Deep Learning is a group of machine learning methods which are based on artificial neural networks. Some of the deep learning architectures are deep neural networks. Deep neural network is an artificial neural network (ANN further) with multiple layers between the input and output layers. There are different types of neural networks, but they always have neurons, synapses, weights, biases and functions.

Scala is a full-stack multi-paradigm programming language. Scala is famous for its innovations in JVM eco-system and ambitious language syntax features leaving all other JVM-based languages for years behind. Scala is also popular language thanks to Apache Spark, Kafka and Flink projects which are mainly implemented in it.

Scope

This tutorial is divided into 2 articles.

In this article we will go through the theory of ANN implementation. I will guide you through the basic calculus such as linear algebra and a little bit of differential calculus, which you need to know to implement neural network training and optimization algorithms.
In the second aritcle we are going to implement ANN from scratch in Scala. You can jump into second part directly, if you are familiar with the theory. But first look at the ANN Jargon table, if you decided to switch to second part.

ANN Jargon

I assume you are a bit familiar with Machine Learning or Deep Learning. Nevertheless, below table will be useful to match Deep Learning terminology with further Scala implementation. Some of the variable names in Scala code will be directly based on the Deep learning name definitions, so that it is important to know why some variable is named as z and another one as w.

Code Symbol / Type	Description	Encoded as
x	input data for each neuron	2-dimensional tensor, i.e. matrix
y , actual	target data we know in advance from the training dataset	1-d tensor, i.e. vector
yHat , predicted	output of the neural network during the training or single prediction	1-d tensor
w	layer weight, a.k.a model parameters	2-d tensor
b	layer bias, part of the layer parameters	1-d tensor
z	layer activation, calculated as `x * w + b`	2-d tensor
f	activation function to activate neuron.
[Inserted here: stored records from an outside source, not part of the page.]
/-! ## RSCAN (R248) -/

/-- The part an RSCAN reads: FULL in place of DELTA under RULE.full (R244). -/
def FireIn.scanPart (x : FireIn) : Nat := if x.md = 1 ∧ x.load.full then 0 else x.md

/-- The first tuple of a part from item i on; `fuel` items. One that cannot be read ends the look. -/
def State.tupleFrom (s : State) (slot : Nat) (h : Line) (part : Nat) : Nat → Nat → Option Tuple
  | 0, _ => none
  | fuel + 1, i => match s.partItem slot h part i with
    | .error _ => none
    | .ok t => if t.state = 1 ∨ t.psn then some t else s.tupleFrom slot h part fuel (i + 1)

/-- A tuple with the marker that another one behind it leaves it: LAST at the end of a fibre. -/
def fibreMark (sorted : Bool) (col : Nat) (o : Token) : Token :=
  o.withMark (if sorted && (Machine.lane o.data 0).toNat != col then .last else .data)

/-- One slot visited in a firing. A tuple leaves as soon as another one stands behind it, else once the part has ended, for it may be the
last. A slot counts as it stands when it is visited (17 R321). -/
def rscanFire (x : FireIn) : Fire :=
  match x.elem.ctl with
  | .rscan i held ended =>
    if ended then .wait
    else
      let va := x.relVa
      match x.s.relHdr x.run.slot va with
      | .error e => FireIn.relErr va e
      | .ok h =>
        let part := x.scanPart
        let sorted := hdrKind h == 2 && part == 0
        if partCount h part ≤ i then
          match held with
          | some t => .act { elem := { x.elem with ctl := .rscan i none false }
                             emits := x.all fun k => .tok k (t.withMark (if sorted then .last2 else .last)) }
          | none => .act { elem := { x.elem with ctl := .rscan i none true, ended := true }
                           emits := x.all fun k => .tok k (eosTok true x.rcNo) }
        else
          match x.s.partItem x.run.slot h part i with
          | .error e => FireIn.relErr va (.xlat e)
          | .ok t =>
            let out (col : Nat) (o : Token) : List Emit := x.all fun k => .tok k (fibreMark sorted col o)
            let here : Option Token := if t.state = 1 ∨ t.psn then
              some (if t.psn then poisonTok true .data x.rcNo else tupleTok t.keys t.wgt t.src .data x.rcNo) else none
            match held, here with
            | some o, some n => .act { elem := { x.elem with ctl := .rscan (i + 1) (some n) false }, emits := out (t.keys.headD 0) o }
            | o, n =>
              match o.orElse fun _ => n, x.s.tupleFrom x.run.slot h part (partCount h part - (i + 1)) (i + 1) with
              | some a, some b => .act { elem := { x.elem with ctl := .rscan (i + 1) none false }, emits := out (b.keys.headD 0) a }
              | a, _ => .act { elem := { x.elem with ctl := .rscan (i + 1) a false } }
  | _ => .wait

def execRscan (f : Fab) (s : State) : Out := fire (.rscan f) rscanFire s

/-! ## HPROBE (R249) -/

/-- Pairs of input column and relation column. -/
def FireIn.probePairs (x : FireIn) : List (Nat × Nat) :=
  (x.imm 12 10, x.imm 14 13) :: (if x.md = 1 then [(x.imm 17 15, x.imm 19 18)] else [])

/-- How a probe searches: 0 hashed, 1 fibre, 2 scan; the first slot, and how many slots at most. -/
def probePlan (s : State) (slot : Nat) (h : Line) (pairs : List (Nat × Nat)) (cols : List Nat) :
    Except WalkFault (Nat × Nat × Nat) :=
  let bound := (List.range (hdrCols h)).map fun c => (pairs.find? fun p => p.2 == c).map fun p => cols.getD p.1 0
  if hdrKind h = 1 ∧ bound.all Option.isSome then .ok (0, homeSlot h (bound.filterMap id), 2 ^ hdrLcap h)
  else if hdrKind h = 2 then
    match bound.headD none with
    | some c =>
      match s.lowerBound slot h (fun k => decide (k.headD 0 < c)) 33 0 (hdrNFull h) with
      | .error e => .error e
      | .ok i => .ok (1, i, hdrNFull h - i)
    | none => .ok (2, 0, partCount h 0)
  else .ok (2, 0, partCount h 0)

/-- The probe of a position ends: its last match, or an empty position, carries its marker. -/
def probeEnd (x : FireIn) (p : Pos) (held : Option Token) : Fire :=
  let m := resultMark [p]
  .act { elem := { x.elem.pop 0 with ctl := .probe none 0 0 none }
         emits := match held with
           | some t => x.all fun k => .tok k (t.withMark m)
           | none => emptyOut x m }
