/-- PERFORM of an access. -/
def State.performAcc (s : State) (a : Access) : State :=
  match s.run? a.run with
  | none => s
  | some r =>
    if a.stage ≠ .pending then s
    else match a.kind with
      | .fence sc => if s.fenceReady r a sc then s.doneToken a else s
      | .xfer | .stash | .unstash | .send | .postr | .probeq | .cancelr => s.requestAt a r
      | .egress => s.egressAt a r
      | _ =>
        match a.place with
        | none => s
        | some p =>
          let self := if a.wave.isSome then some a.blk else none
          if !(s.conflicts (placeKey p) a.kind.writes self).isEmpty then s
          else match a.wave, p with
            | some k, .hbm _ => s.waveAt a r p k
            | some k, .host _ => s.waveAt a r p k
            | some k, .remote _ _ _ => s.waveAt a r p k
            | none, .remote m x g => s.sendRemote a m x g
            | none, _ => s.performAt a r p

/-- A line of bytes that is a relation header or a stash descriptor: a unit of its own. -/
def wholeUnit (l : Line) : Bool := !hdrBad l || !stashBad l

/-- One aligned 8-byte unit of an access to several units of a line performs (R159). A header and a stash descriptor, read or written, is
one unit as a whole line (06 R105, 07 R143); accesses of a wave perform whole. -/
def State.performUnit (s : State) (a : Access) (u : Nat) : State :=
  match s.run? a.run, a.place with
  | some r, some p =>
    let off := p.off
    let us := a.unitsOf off
    let line := match s.placeRead (p.plus 0) a.width with
      | some (bs, _) => lineOf bs
      | none => 0
    let whole := a.width == 64 && (wholeUnit line || (a.kind.writes && wholeUnit a.data))
    if a.stage ≠ .pending ∨ 64 < off + a.width ∨ a.wave.isSome ∨ !us.contains u ∨ a.units.contains u ∨ us.length = 1 ∨ whole then s
    else if !(s.conflicts (placeKey p) a.kind.writes none).isEmpty then s
    else
      let (lo, n) := a.unitSpan off u
      let last := a.units.length + 1 = us.length
      match a.kind, s.placeRead (p.plus lo) n with
      | .load, some (bs, psn) | .acquire, some (bs, psn) =>
        if last then s.performAt a r p
        else s.modAcc a.id fun y => { y with
          units := u :: y.units, got := y.got ||| BitVec.ofNat 512 (bytesNat bs * 2 ^ (8 * lo)), psn := y.psn || psn }
      | .store, some _ | .release, some _ =>
        if last then s.performAt a r p
        else
          let clears := a.wholeLine off && match p with
            | .hbm x => s.poisoned x
            | _ => false
          let one := { a with enable := a.enable &&& BitVec.ofNat 64 ((2 ^ n - 1) * 2 ^ lo) }
          (if clears then s else s.storeRuns one r p).modAcc a.id fun y => { y with units := u :: y.units }
      | _, _ => s
  | _, _ => s

/-! ## Combining points (R165, R166, R407) -/

/-- The points that a fetch-and-add meets: its own die's switch port, then, off the die, the module-switch port. -/
def State.pointsOf (s : State) (die slot va : Nat) (p : Place) : List Nat :=
  match s.rangeOwner slot va with
  | some o => if o.die = die then [die * 32 + 2] else [die * 32 + 3, 512 + o.die]
  | none => match p with
    | .hbm x => if homeDie x = die then [die * 32 + stackOf x % 2] else [die * 32 + 3, 512 + homeDie x]
    | .remote m _ _ => [die * 32 + 3, 1024 + m]
    | .host _ => [die * 32 + 3, 2048]

def State.rec? (s : State) (id : Nat) : Option BoomRec := s.ord.boom.find? fun b => b.id == id

def State.modRec (s : State) (id : Nat) (f : BoomRec → BoomRec) : State :=
  { s with ord := { s.ord with boom := s.ord.boom.map fun b => if b.id = id then f b else b } }

/-- Same-cycle arrivals stand in ascending order of input. -/
def insertMember (m : Requester × W64 × Nat × Nat) (l : List (Requester × W64 × Nat × Nat)) : List (Requester × W64 × Nat × Nat) :=
  let after := (l.reverse.takeWhile fun x => x.2.2.1 == m.2.2.1 && decide (m.2.2.2 < x.2.2.2)).length
  l.take (l.length - after) ++ [m] ++ l.drop (l.length - after)

/-- The sum of a record's increments. -/
def BoomRec.sum (b : BoomRec) : W64 := b.members.foldl (fun v m => v + m.2.1) 0

/-- Two ATREQ flits combine only under one GRANT (24 R388). -/
def sameGrant (who : Requester) (m : Requester × W64 × Nat × Nat) : Bool :=
  match who, m.1 with
  | .flit _ f, .flit _ g => f.grant == g.grant
  | _, _ => true

/-- An open record for the address at the point that the requester may join, or none. -/
def State.openRec (s : State) (point : Nat) (p : Place) (op : Nat) (who : Requester) : Option BoomRec :=
  s.ord.boom.find? fun b => b.point == point && b.place == p && b.op == op && !b.closed && decide (b.members.length < 8)
    && decide (s.cycle < b.opened + 8) && b.members.all (sameGrant who)

/-- The point has a free record. -/
def State.tableRoom (s : State) (point : Nat) : Bool := decide ((s.ord.boom.filter fun b => b.point == point).length < 64)

/-- A request meets a point: it joins the open record, opens one, or passes (none). -/
def State.meet (s : State) (point slot va op n : Nat) (p : Place) (who : Requester) (inc : W64) (input : Nat) : Option State :=
  let m := (who, inc, s.cycle, input)
  match s.openRec point p op who with
  | some b =>
    some (s.modRec b.id fun b =>
      let ms := insertMember m b.members
      { b with members := ms, nreq := b.nreq + n, closed := decide (8 ≤ ms.length) })
  | none =>
    if s.tableRoom point then
      let (id, s) := s.fresh
      let b : BoomRec :=
        { id := id, point := point, place := p, slot := slot, va := va, op := op, members := [m], opened := s.cycle, closed := false
          nreq := n, sent := false, reply := none, lost := false, psn := false }
      some { s with ord := { s.ord with boom := s.ord.boom ++ [b] } }
    else none

/-- The points still before a record. -/
def State.nextPoint (s : State) (b : BoomRec) : Option Nat :=
  if b.point < 512 then (s.pointsOf (b.point / 32) b.slot b.va b.place)[1]? else none

/-- A fetch-and-add, by its access, or a combined request, by its record, reaches its next combining point. -/
def State.faddArrival (s : State) (id : Nat) : State :=
  match s.acc? id with
  | some a =>
    match s.run? a.run, a.place with
    | some r, some p =>
      if a.stage ≠ .pending ∨ !(a.op == 0xBA || a.op == 0xBB) ∨ a.wave.isSome then s
      else match (s.pointsOf r.die r.slot a.va p)[a.hops]? with
        | none => s.modAcc id fun x => { x with hops := 2 }
        | some pt =>
          -- inputs of the first point are the die's port tiles, of a further one the dies (R407)
          match s.meet pt r.slot a.va a.op 1 p (.acc id) (a.data.setWidth 64) (if a.hops = 0 then r.portOf a.port else r.die) with
          | some t => t.modAcc id fun x => { x with stage := .combining, hops := x.hops + 1 }
          | none => s.modAcc id fun x => { x with hops := x.hops + 1 }
    | _, _ => s
  | none =>
    match s.rec? id with
    | none => s
    | some b =>
      if !b.closed ∨ b.sent then s
      else match s.nextPoint b with
        | none => s
        | some pt =>
          match s.meet pt b.slot b.va b.op b.nreq b.place (.boom id) b.sum (b.point / 32) with
          | some t => t.modRec id fun b => { b with sent := true }
          | none => s

def execFaddArrival (acc : Nat) (s : State) : Out := .next (s.faddArrival acc)

/-- The window of a record ends and its combined request leaves. -/
def State.windowClose (s : State) (point id : Nat) : State :=
  match s.rec? id with
  | none => s
  | some b => if b.point = point ∧ !b.closed ∧ b.opened + 8 ≤ s.cycle then s.modRec id fun b => { b with closed := true } else s

def execBoomWindowClose (point id : Nat) (s : State) : Out := .next (s.windowClose point id)

/-- The accesses whose adds a record carries, those of its members' records among them; `fuel` levels. -/
def State.addersOf (s : State) : Nat → Nat → List Nat
  | 0, _ => []
  | fuel + 1, id => match s.rec? id with
    | none => []
    | some b => b.members.flatMap fun m => match m.1 with
      | .acc i => [i]
      | .boom i => s.addersOf fuel i
      | _ => []

/-- Adds the sum of a record to its word; a poisoned word performs nothing. -/
def State.addRec (s : State) (b : BoomRec) : State :=
  let w := if b.op = 0xBB then 8 else 4
  match s.placeRead b.place w with
  | none => s
  | some (bs, psn) =>
    if psn then s.modRec b.id fun x => { x with sent := true, reply := some 0, psn := true }
    else
      let old := BitVec.ofNat 64 (bytesNat bs)
      let (new, _) := atomicNew b.op 9 old b.sum 0
      -- every run whose add the record carries stores
      let who := (s.addersOf 8 b.id).filterMap fun i => (s.acc? i).map fun a => (a.run, a.port)
      let die := match b.place with
        | .hbm x => homeDie x
        | _ => 0
      let s := (s.noteAt none b.place w).storeBy ⟨die, b.slot, b.va, none, who⟩ b.place (natBytes w new.toNat)
      s.modRec b.id fun x => { x with sent := true, reply := some old }

/-- The combined request performs once at the perform point, or leaves for the owner node or the other module. It performs
without a further point when that point's table has no room and no open record for it. -/
def State.performRec (s : State) (point id : Nat) : State :=
  match s.rec? id with
  | none => s
  | some b =>
    let pass := match s.nextPoint b with
      | none => true
      | some pt => (s.openRec pt b.place b.op (.boom b.id)).isNone && !s.tableRoom pt
    if b.point ≠ point ∨ !b.closed ∨ b.sent ∨ !pass then s
    else if !(s.conflicts (placeKey b.place) true none).isEmpty then s
    else match s.rangeOwner b.slot b.va with
      | some o =>
        let first := b.members.findSome? fun m => match m.1 with
          | .acc i => s.acc? i
          | _ => none
        let input := (b.members.head?.map (·.2.2.2)).getD 0
        let m : OwnMsg := ⟨o.die, input, (first.map (·.run)).getD 0, b.slot, .combined id, b.va, 0, 0, 0, o.run, s.cycle, none, []⟩
        let s := { s with ord := { s.ord with ownq := s.ord.ownq ++ [m] } }
        s.modRec id fun b => { b with sent := true }
      | none => match b.place with
        | .remote m x g =>
          match s.request 5 m g x b.op b.nreq 17 (b.sum.setWidth 512 ||| BitVec.ofNat 512 (9 * 2 ^ 128)) (.boom id) none with
          | some t => t.modRec id fun b => { b with sent := true }
          | none => s
        | _ => s.addRec b

/-- SPLIT: requester j receives the old value plus the increments before it (R165); a lost record gives each the old value it
received, with status LOST (R166). -/
def State.split (s : State) (point id : Nat) : State :=
  match s.rec? id with
  | none => s
  | some b =>
    if b.point ≠ point then s
    else match b.reply with
      | none => s
      | some old =>
        let s := { s with ord := { s.ord with boom := s.ord.boom.filter fun x => x.id != id } }
        (b.members.foldl (fun (acc : State × W64) m =>
          let v := if b.lost then old else acc.2
          let s := acc.1
          let s := match m.1 with
            | .acc i => match s.acc? i with
              | some a => s.atomDone a (if a.width = 4 then (v.setWidth 32).setWidth 64 else v) b.lost b.psn
              | none => s
            | .boom i => s.modRec i fun x => { x with reply := some v, lost := x.lost || b.lost, psn := b.psn }
            | .flit _ f =>
              let w := if b.op = 0xBB then 8 else 4
              s.replyFlit 6 f (if b.psn then 3 else if b.lost then 1 else 0) 0 w (BitVec.ofNat 512 (v.toNat % 2 ^ (8 * w)))
            | _ => s
          (s, acc.2 + m.2.1)) (s, old)).1

def execSplit (point id : Nat) (s : State) : Out := .next (s.split point id)

def State.perform (s : State) (p : PerfRef) : State :=
  match p with
  | .whole id =>
    match s.acc? id with
    | some a => s.performAcc a
    | none => s.performHost id
  | .unit id u =>
    match s.acc? id with
    | some a => s.performUnit a u
    | none => s
  | .record point id => s.performRec point id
Specific implementation: sigmoid, relu	Scala function
a	layer activity, calculated as f(z)	2-d tensor
error	it is result of yHat - y	1-d tensor
lossFunc	loss function to calculate error rate on training/validation (example: mean squared error)	Scala function
epochs	number of iterations to train ANN	`integer` > 0
accuracy	% of correct predictions on train or test data sets	`double` number, between 0 and 1
learningRate	numeric parameter used in weights update	`double` number, usually between 0.01 and 0.1

Tensor

Deep Learning is all about tensor calculus. Tensor in computer science is a generic abstraction for N-dimensional array. In our ANN implementation, we are going to use scalar numbers which are encoded as 0-dimension tensor, vector - encoded as 1-d tensor and finally matrix - encoded as 2-d tensor. Vector and matrix are the most used building blocks for Deep Learning calculus. All tensor shapes we will use are going to be rectangular - every element is the same size along each axis.

Dataset

We will take _Churn Modelling dataset which predicts whether a customer is going to leave the bank or not. This dataset is traveling across many tutorials at the Internet, so that you can find a couple different code implementations among dozens of articles using the same data, so do I.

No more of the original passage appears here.